### Aim of the exercise
Tell how many lines in the data below contain "logBase", using one number as the whole reply.

****

/-- A byte of a flash outside the event log and the dictionary store, as a board agent reads it (R418, R420): the boot directory
record, an image slot, which reads as ones past its image (log 38), or a region that no image slot holds, which reads as ones where
nothing was programmed (log 97). The cells of such a region hold the complement. -/
def Boot.flashByte (b : Boot) (flash : Fin 2) (a : Nat) : Byte :=
  let kept := ~~~readByte (b.regions.getD flash.val []) a
  match classAt a with
  | some c => ((b.flash.getD flash.val []).getD c []).getD (a - slotBase c) 0xFF
  | none => if a < 64 then (match b.dirs.getD flash.val none with
      | some r => r.bytes.getD a 0
      | none => kept)
    else kept

/-- The boot directory record in 64 bytes, when its CRC passes (R419). -/
def bootDirOf (bs : List Byte) : Option BootDir :=
  if leAt bs 0x3C 4 = (crc32 (bs.take 0x3C)).toNat then some ⟨leAt bs 4 4, (List.range 6).map fun c => leAt bs (8 + c) 1 == 1⟩ else none

/-- An image slot with one byte programmed. -/
def programSlot (old : List Byte) (off : Nat) (v : Byte) : List Byte :=
  (old ++ List.replicate (off + 1 - old.length) 0xFF).set off v

/-- A byte programmed by a board agent (R420). A staged image that it touches is no longer a verified one. -/
def Boot.program (flash : Fin 2) (b : Boot) (a : Nat) (v : Byte) : Boot :=
  match classAt a with
  | some c => { b with
      flash := modifyAt b.flash flash.val fun l => l.set c (programSlot (l.getD c []) (a - slotBase c) v)
      stagedVersion := if b.slotInUse c == (flash.val == 1) then b.stagedVersion else b.stagedVersion.set c 0 }
  | none =>
    let rec_ := ((List.range 64).map (b.flashByte flash)).set a v
    let b : Boot := { b with regions := modifyAt b.regions flash.val fun m =>
      if a < 64 then writeBytes m 0 (rec_.map fun x => ~~~x) else writeBytes m a [~~~v] }
    if a < 64 then { b with dirs := b.dirs.set flash.val (bootDirOf rec_) } else b

/-- What a board agent programmed while the device was held in reset: pieces of a flash, each with its offset (R420). -/
def Boot.programAll (b : Boot) (pieces : List (Fin 2 × Nat × List Byte)) : Boot :=
  pieces.foldl (fun b p => (p.2.2.zipIdx).foldl (fun b q => b.program p.1 (p.2.1 + q.2) q.1) b) b

/-- Where the event log begins in flash 0, and its bytes (R418). -/
def logBase : Nat := 0x8000000
/-- Bytes of the event log. -/
def logSize : Nat := 0x800000

/-- A byte programmed over the event log, which lies in flash 0 (R393, R418). -/
def Logs.program (l : Logs) (flash : Fin 2) (a : Nat) (v : Byte) : Logs :=
  if flash = 0 && decide (logBase ≤ a) && decide (a < logBase + logSize) then
    { l with raw := (l.raw.filter fun p => p.1 != a - logBase) ++ [(a - logBase, v)] }
  else l

/-- What a board agent programmed over the event log. -/
def Logs.programAll (l : Logs) (pieces : List (Fin 2 × Nat × List Byte)) : Logs :=
  pieces.foldl (fun l p => (p.2.2.zipIdx).foldl (fun l q => l.program p.1 (p.2.1 + q.2) q.1) l) l

/-! ## Boot (R427, R428) -/

/-- A class's image taken into use (R427, R428): of its active slot, else of the other slot, which is logged; the slot that failed then
holds no verified image (R430). Every failed verification is logged (R438). -/
def Dev.bootClass (rom : Bool) (c : Nat) (d : Dev) : Dev :=
  let use := fun (d : Dev) (s : Bool) => { d with boot := d.boot.use c ⟨s, d.boot.slotImage s c⟩ }
  let a := d.boot.active c
  match d.verifyImage rom c a (d.boot.slotImage a c) with
  | none => use d a
  | some code =>
    let d := d.firmwareFault code
    match d.verifyImage rom c (!a) (d.boot.slotImage (!a) c) with
    | none =>
      let d := use d (!a)
      Dev.event { d.draw.2 with boot := { d.boot with stagedVersion := d.boot.stagedVersion.set c 0 } } 0xE030 2 0 0 d.draw.1
    | some code => d.firmwareFault code

/-- Whether a class has an image in use. -/
def Dev.boots (d : Dev) (c : Nat) : Bool := (d.boot.inUse c).isSome

/-- Both slots of a class of 1 to 4 have failed (R428): the device stays in Standby with FATAL_N asserted. -/
def Dev.bootFailed (d : Dev) : Dev :=
  let d := d.mainOff.firmwareFault 0x0B08
  { d with pins := { d.pins with fatal := true }, boot := { d.boot with step := 2 } }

****

### Solution to this exercise
3